***** Data in this exercise *****

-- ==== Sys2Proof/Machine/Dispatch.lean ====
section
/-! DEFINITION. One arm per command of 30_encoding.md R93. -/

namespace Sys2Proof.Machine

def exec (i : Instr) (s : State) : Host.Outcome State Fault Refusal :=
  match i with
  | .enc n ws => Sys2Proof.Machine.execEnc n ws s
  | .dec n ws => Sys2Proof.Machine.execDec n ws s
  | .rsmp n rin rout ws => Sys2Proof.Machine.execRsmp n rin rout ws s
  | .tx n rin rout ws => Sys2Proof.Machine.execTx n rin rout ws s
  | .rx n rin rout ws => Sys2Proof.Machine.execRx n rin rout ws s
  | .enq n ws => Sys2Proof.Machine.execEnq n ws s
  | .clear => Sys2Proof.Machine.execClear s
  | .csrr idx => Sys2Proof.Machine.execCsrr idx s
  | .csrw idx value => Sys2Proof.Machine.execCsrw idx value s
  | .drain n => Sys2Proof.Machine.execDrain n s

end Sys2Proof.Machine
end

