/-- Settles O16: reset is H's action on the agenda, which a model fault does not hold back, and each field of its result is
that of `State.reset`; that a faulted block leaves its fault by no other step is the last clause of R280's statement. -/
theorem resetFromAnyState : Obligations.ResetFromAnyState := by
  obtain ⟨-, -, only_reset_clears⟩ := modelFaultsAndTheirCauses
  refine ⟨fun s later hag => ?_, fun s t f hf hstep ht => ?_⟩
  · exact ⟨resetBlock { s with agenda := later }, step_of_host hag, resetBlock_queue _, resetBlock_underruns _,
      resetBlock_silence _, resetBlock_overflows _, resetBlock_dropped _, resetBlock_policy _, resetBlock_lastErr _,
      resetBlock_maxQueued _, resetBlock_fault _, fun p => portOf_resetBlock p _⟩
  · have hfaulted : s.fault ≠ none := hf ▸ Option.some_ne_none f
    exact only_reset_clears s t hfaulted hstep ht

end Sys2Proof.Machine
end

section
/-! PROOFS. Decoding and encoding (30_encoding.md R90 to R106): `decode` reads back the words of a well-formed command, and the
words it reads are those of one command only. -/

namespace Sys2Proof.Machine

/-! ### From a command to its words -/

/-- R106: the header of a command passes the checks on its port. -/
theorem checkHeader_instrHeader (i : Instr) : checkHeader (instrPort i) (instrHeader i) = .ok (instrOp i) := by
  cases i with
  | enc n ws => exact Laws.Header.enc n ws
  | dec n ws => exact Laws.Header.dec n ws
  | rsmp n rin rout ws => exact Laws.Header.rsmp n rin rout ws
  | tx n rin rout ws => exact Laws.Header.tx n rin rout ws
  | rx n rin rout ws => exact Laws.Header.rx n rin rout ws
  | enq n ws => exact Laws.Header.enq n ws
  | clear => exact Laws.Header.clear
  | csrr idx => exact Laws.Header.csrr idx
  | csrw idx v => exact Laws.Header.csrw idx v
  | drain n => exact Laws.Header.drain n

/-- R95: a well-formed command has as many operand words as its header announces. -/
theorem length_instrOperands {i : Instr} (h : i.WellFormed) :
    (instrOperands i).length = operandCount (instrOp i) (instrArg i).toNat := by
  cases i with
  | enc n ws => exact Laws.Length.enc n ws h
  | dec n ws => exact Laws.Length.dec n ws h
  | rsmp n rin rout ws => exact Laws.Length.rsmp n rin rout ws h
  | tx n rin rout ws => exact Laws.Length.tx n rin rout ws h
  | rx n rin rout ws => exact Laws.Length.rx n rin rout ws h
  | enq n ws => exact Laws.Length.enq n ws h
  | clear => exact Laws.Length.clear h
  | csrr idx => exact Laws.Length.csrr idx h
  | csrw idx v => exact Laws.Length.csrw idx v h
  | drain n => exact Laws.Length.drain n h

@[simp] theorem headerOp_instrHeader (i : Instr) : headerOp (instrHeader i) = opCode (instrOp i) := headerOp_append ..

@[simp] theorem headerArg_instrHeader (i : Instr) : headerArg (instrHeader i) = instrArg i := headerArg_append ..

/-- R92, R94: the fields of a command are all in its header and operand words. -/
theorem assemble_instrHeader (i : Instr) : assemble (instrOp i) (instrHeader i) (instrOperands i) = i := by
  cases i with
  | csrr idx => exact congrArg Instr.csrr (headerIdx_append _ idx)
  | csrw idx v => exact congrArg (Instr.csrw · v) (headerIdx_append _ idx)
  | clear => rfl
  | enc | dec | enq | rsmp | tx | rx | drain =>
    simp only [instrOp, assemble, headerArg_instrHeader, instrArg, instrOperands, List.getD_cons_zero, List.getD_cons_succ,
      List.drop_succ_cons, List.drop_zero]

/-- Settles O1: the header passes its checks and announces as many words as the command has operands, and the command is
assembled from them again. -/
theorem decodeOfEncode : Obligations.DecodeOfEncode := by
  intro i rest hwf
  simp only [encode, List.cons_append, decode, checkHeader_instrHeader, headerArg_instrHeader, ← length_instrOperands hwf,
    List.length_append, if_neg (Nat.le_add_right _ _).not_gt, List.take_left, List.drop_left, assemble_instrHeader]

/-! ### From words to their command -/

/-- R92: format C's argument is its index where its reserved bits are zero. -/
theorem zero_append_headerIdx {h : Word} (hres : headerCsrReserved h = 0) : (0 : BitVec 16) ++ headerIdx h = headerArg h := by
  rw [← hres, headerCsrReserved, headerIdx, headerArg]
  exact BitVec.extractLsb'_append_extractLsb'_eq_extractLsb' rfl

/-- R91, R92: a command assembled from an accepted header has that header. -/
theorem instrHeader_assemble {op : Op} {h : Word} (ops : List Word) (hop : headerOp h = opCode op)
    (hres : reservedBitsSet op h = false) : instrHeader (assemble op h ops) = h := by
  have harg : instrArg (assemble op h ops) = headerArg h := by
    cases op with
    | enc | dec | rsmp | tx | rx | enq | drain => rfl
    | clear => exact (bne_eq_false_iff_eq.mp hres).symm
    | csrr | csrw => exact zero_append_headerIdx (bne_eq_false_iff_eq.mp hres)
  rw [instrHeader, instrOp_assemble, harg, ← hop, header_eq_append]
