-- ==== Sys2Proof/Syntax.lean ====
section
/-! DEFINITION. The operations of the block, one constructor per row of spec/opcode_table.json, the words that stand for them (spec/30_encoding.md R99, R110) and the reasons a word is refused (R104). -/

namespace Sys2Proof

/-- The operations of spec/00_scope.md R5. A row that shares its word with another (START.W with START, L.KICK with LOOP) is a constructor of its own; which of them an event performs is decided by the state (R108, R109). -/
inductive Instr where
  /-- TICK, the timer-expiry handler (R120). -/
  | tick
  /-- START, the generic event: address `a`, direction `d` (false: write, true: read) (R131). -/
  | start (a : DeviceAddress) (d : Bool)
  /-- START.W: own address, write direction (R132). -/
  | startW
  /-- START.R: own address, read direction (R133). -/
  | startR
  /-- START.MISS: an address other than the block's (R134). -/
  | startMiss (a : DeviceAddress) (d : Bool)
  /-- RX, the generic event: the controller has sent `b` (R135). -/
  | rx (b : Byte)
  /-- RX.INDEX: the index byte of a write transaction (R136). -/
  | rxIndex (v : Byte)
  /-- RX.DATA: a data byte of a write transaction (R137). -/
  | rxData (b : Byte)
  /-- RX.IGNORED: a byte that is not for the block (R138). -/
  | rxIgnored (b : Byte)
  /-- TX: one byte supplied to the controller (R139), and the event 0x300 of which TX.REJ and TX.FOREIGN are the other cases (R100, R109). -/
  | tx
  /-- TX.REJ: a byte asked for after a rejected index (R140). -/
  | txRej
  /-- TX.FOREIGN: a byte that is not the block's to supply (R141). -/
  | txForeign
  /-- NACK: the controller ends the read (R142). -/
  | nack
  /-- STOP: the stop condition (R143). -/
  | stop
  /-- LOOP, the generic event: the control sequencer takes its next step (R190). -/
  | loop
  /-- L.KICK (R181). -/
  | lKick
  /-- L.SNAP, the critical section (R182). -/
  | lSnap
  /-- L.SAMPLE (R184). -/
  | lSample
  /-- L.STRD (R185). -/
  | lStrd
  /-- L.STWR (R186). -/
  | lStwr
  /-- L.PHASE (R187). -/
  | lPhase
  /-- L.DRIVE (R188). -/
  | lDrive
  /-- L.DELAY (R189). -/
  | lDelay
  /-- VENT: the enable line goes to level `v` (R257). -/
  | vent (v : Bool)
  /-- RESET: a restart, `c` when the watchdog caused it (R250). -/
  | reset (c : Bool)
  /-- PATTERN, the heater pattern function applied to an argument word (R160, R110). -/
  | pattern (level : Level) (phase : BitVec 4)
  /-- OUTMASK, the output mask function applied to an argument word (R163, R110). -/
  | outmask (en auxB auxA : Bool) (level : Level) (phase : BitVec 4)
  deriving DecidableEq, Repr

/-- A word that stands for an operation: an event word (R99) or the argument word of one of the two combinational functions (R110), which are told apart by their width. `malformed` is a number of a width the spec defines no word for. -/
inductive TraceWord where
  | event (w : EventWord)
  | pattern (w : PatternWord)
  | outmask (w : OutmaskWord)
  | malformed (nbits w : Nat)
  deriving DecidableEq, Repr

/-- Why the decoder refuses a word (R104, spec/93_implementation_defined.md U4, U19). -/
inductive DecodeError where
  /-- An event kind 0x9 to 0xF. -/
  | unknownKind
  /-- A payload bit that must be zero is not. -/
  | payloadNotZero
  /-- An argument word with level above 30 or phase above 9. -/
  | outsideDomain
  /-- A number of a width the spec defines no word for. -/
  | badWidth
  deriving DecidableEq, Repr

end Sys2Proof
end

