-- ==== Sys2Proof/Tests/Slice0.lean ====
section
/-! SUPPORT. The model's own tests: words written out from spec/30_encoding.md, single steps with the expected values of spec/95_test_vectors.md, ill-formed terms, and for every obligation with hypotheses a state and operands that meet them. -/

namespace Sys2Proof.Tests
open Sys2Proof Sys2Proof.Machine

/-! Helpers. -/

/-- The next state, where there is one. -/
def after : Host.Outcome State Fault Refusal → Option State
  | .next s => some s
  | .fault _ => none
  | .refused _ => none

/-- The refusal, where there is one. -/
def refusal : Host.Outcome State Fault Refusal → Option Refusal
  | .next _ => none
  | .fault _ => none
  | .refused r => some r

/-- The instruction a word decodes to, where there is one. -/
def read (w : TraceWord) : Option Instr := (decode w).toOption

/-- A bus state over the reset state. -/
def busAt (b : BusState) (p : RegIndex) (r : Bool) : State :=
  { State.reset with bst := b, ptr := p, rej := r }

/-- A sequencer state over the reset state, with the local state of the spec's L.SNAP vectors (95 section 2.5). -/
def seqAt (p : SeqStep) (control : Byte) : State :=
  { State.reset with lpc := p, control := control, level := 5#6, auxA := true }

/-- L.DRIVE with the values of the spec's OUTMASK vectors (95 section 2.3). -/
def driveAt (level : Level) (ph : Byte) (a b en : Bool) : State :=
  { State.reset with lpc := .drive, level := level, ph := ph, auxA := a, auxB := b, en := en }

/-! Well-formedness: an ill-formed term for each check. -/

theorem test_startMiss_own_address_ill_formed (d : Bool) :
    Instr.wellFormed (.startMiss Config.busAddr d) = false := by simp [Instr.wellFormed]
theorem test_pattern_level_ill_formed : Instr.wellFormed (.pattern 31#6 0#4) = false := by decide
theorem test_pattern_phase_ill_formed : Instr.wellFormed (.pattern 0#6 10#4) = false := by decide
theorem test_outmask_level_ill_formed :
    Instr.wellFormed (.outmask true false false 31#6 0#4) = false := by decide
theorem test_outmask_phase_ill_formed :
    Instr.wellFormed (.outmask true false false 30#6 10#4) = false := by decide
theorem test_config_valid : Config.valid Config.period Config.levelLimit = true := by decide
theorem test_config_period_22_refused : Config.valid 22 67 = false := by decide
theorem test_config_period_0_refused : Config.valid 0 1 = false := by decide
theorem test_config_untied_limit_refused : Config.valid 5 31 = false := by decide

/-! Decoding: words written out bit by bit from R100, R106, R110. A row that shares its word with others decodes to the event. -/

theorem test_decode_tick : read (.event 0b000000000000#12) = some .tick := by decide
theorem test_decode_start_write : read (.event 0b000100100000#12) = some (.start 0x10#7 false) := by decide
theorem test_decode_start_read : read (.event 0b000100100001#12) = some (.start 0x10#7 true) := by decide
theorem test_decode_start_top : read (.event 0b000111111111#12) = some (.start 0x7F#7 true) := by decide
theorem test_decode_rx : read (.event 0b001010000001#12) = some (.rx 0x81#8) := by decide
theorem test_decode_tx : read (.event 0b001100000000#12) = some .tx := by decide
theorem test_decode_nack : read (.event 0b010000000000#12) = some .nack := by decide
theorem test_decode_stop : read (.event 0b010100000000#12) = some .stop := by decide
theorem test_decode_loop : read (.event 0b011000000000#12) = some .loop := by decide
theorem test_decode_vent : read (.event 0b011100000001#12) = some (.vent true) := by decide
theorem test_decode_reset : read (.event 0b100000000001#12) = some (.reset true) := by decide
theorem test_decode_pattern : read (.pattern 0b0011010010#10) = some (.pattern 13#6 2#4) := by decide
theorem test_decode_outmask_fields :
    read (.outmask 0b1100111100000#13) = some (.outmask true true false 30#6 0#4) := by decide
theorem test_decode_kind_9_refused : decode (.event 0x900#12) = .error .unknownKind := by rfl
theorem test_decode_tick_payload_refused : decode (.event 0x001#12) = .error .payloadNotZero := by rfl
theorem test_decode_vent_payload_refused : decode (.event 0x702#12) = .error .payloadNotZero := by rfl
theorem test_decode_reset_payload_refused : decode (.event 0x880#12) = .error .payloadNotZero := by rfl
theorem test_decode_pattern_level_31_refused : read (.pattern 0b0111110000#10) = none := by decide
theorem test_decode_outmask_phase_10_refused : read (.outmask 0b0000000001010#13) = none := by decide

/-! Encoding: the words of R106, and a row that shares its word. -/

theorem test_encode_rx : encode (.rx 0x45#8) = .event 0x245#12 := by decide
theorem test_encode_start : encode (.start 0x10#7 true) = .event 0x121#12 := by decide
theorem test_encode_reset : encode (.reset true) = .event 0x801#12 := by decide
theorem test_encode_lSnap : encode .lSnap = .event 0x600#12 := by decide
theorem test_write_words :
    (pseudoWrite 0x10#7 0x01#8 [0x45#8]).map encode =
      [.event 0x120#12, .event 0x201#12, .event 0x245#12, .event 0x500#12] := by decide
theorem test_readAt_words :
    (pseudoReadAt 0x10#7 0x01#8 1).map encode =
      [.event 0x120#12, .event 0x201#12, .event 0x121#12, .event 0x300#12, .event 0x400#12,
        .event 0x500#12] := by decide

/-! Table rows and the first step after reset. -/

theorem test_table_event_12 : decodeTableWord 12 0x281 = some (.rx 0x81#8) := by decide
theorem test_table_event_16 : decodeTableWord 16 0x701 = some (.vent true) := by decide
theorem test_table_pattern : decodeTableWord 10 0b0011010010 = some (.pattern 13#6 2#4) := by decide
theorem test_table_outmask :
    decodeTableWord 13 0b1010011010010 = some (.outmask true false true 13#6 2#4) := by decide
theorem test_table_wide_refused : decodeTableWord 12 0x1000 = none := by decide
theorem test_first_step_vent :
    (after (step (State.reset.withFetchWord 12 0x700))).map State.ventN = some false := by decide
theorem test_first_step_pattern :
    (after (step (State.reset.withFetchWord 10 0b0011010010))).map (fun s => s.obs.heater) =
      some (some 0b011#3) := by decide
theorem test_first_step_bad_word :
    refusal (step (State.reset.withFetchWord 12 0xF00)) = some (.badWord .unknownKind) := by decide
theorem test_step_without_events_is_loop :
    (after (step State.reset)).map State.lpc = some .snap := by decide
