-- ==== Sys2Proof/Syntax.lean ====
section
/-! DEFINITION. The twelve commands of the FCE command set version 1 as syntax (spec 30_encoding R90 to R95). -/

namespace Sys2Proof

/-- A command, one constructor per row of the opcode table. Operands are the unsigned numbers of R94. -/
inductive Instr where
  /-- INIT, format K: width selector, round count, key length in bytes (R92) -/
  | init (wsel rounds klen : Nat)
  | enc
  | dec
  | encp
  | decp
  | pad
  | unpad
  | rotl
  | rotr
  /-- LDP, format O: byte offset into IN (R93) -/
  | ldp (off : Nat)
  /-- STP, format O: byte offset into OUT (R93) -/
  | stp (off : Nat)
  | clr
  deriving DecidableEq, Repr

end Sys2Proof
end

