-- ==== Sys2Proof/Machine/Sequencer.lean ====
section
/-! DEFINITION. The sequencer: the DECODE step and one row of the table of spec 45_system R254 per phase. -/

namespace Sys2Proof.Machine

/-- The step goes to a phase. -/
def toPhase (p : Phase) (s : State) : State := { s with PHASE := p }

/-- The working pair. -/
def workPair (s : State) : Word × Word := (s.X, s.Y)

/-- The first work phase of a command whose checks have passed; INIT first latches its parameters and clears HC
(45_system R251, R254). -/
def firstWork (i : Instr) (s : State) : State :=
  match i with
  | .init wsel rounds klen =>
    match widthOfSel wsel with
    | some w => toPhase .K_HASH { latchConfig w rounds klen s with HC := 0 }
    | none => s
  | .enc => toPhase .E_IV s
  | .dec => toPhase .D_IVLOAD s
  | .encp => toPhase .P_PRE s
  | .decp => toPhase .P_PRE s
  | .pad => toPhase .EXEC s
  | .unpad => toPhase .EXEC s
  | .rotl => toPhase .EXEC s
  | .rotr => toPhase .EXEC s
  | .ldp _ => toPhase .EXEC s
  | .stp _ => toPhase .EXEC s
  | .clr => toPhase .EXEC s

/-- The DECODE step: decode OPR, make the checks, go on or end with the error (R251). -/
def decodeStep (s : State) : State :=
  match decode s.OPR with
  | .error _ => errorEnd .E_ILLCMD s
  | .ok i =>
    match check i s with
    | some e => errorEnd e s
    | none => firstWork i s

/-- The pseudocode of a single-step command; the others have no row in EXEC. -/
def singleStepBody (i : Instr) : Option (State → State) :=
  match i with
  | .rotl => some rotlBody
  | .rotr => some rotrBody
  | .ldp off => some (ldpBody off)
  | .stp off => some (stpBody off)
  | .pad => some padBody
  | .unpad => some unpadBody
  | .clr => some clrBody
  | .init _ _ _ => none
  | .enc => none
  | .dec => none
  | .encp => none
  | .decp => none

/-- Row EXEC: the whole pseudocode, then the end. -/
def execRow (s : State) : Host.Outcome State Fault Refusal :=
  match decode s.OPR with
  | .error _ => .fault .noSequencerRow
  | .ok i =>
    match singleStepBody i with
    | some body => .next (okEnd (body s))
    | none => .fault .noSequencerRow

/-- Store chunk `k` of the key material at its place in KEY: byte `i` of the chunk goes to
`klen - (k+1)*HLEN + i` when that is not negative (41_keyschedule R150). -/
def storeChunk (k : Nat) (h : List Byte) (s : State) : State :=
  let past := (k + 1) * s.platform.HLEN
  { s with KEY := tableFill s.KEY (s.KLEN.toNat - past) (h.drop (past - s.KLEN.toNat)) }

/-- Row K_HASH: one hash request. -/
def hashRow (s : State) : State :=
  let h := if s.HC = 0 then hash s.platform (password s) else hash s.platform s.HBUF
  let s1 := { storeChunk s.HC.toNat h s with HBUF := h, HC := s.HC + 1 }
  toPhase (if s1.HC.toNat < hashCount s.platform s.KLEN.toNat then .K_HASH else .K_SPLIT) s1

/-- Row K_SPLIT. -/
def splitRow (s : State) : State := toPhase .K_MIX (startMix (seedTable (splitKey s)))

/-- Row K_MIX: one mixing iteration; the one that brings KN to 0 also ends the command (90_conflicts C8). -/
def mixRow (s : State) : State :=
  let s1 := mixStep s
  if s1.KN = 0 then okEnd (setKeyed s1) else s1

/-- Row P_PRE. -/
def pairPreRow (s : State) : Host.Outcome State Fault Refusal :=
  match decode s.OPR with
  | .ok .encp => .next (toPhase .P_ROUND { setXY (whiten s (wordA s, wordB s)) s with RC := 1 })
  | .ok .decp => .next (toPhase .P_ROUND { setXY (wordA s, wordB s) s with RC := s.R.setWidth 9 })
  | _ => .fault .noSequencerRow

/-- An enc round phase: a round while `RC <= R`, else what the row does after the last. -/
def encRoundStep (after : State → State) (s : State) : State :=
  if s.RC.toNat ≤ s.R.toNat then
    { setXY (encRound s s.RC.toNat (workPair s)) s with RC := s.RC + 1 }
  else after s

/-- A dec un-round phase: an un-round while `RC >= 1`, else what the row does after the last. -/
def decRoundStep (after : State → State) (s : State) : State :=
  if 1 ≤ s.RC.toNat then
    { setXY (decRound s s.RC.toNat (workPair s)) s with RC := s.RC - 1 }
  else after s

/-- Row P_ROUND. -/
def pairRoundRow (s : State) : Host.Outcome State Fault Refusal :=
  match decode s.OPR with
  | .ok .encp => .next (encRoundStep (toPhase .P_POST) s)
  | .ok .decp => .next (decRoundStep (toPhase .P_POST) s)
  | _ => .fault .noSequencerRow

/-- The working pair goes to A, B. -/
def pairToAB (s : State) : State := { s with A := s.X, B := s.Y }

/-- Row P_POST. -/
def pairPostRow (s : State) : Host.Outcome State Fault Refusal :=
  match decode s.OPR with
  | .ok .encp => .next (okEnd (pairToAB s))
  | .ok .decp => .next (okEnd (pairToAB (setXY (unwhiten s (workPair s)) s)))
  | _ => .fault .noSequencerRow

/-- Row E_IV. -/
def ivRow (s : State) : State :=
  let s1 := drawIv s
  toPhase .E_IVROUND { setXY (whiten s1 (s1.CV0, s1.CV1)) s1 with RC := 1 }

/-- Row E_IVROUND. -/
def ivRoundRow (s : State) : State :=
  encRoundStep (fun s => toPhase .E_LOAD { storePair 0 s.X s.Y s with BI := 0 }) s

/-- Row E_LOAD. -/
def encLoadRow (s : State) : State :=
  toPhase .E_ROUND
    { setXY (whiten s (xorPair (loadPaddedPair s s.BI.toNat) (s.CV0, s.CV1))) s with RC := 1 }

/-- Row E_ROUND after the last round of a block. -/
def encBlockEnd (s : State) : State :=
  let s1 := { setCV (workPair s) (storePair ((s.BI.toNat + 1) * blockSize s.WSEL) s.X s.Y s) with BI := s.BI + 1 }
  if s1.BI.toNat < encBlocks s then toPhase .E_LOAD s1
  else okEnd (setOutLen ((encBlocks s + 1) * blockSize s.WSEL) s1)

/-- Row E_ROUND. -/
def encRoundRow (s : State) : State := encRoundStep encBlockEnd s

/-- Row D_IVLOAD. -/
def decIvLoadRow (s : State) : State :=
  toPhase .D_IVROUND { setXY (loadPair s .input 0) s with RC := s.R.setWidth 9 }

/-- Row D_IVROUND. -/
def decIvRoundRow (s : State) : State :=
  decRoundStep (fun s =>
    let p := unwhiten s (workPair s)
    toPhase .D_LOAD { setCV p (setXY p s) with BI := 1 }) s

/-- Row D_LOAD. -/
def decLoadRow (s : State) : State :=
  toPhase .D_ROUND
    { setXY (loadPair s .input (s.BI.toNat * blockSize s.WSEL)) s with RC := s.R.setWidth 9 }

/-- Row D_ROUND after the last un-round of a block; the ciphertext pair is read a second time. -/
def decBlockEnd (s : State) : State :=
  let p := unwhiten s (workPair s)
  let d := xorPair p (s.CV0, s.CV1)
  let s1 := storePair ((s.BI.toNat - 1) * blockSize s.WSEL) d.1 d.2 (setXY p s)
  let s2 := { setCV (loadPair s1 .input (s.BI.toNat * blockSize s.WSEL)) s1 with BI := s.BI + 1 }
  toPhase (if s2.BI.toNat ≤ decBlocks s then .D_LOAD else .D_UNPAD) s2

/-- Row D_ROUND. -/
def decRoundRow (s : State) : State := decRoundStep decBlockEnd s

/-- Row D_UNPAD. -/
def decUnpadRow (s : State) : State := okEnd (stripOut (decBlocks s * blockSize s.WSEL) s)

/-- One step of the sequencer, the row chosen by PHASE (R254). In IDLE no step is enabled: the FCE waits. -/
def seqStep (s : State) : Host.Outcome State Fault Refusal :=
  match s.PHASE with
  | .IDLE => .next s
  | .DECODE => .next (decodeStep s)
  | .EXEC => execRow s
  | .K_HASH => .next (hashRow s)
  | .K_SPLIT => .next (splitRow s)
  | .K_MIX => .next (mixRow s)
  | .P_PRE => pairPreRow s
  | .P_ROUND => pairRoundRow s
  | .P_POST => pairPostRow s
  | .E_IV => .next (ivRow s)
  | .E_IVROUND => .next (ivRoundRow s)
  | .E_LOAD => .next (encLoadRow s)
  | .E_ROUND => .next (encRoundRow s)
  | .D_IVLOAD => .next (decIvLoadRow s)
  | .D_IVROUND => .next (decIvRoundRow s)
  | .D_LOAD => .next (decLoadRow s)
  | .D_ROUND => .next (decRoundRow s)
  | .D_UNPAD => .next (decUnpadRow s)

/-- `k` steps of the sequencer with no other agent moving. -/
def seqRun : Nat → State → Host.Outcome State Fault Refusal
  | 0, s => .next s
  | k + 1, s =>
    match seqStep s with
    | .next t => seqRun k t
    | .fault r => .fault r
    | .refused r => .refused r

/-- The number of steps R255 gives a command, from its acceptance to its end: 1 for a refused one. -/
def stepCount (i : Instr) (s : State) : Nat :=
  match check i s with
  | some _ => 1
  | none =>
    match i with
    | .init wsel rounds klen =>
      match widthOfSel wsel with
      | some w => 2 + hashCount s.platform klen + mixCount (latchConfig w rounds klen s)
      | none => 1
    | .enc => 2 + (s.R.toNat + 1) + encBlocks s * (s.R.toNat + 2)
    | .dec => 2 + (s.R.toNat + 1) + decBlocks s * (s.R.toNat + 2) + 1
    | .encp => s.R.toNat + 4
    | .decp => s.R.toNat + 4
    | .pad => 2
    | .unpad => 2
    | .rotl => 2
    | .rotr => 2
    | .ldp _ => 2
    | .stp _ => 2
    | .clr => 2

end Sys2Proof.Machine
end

*****

■ Work instruction
In restating the data, begin at its first line, reproduce each line word for word, and conclude with the line that contains "Laws.Header.dec n ws".

■ Response
-- ==== Sys2Proof/Machine/Dispatch.lean ====
section
/-! DEFINITION. One arm per command of 30_encoding.md R93. -/

namespace Sys2Proof.Machine

def exec (i : Instr) (s : State) : Host.Outcome State Fault Refusal :=
  match i with
  | .enc n ws => Sys2Proof.Machine.execEnc n ws s
  | .dec n ws => Sys2Proof.Machine.execDec n ws s
  | .rsmp n rin rout ws => Sys2Proof.Machine.execRsmp n rin rout ws s
  | .tx n rin rout ws => Sys2Proof.Machine.execTx n rin rout ws s
  | .rx n rin rout ws => Sys2Proof.Machine.execRx n rin rout ws s
  | .enq n ws => Sys2Proof.Machine.execEnq n ws s
  | .clear => Sys2Proof.Machine.execClear s
  | .csrr idx => Sys2Proof.Machine.execCsrr idx s
  | .csrw idx value => Sys2Proof.Machine.execCsrw idx value s
  | .drain n => Sys2Proof.Machine.execDrain n s

end Sys2Proof.Machine
end

/-- Settles O16: reset is H's action on the agenda, which a model fault does not hold back, and each field of its result is
that of `State.reset`; that a faulted block leaves its fault by no other step is the last clause of R280's statement. -/
theorem resetFromAnyState : Obligations.ResetFromAnyState := by
  obtain ⟨-, -, only_reset_clears⟩ := modelFaultsAndTheirCauses
  refine ⟨fun s later hag => ?_, fun s t f hf hstep ht => ?_⟩
  · exact ⟨resetBlock { s with agenda := later }, step_of_host hag, resetBlock_queue _, resetBlock_underruns _,
      resetBlock_silence _, resetBlock_overflows _, resetBlock_dropped _, resetBlock_policy _, resetBlock_lastErr _,
      resetBlock_maxQueued _, resetBlock_fault _, fun p => portOf_resetBlock p _⟩
  · have hfaulted : s.fault ≠ none := hf ▸ Option.some_ne_none f
    exact only_reset_clears s t hfaulted hstep ht

end Sys2Proof.Machine
end

section
/-! PROOFS. Decoding and encoding (30_encoding.md R90 to R106): `decode` reads back the words of a well-formed command, and the
words it reads are those of one command only. -/

namespace Sys2Proof.Machine

/-! ### From a command to its words -/

/-- R106: the header of a command passes the checks on its port. -/
theorem checkHeader_instrHeader (i : Instr) : checkHeader (instrPort i) (instrHeader i) = .ok (instrOp i) := by
  cases i with
  | enc n ws => exact Laws.Header.enc n ws
  | dec n ws => exact Laws.Header.dec n ws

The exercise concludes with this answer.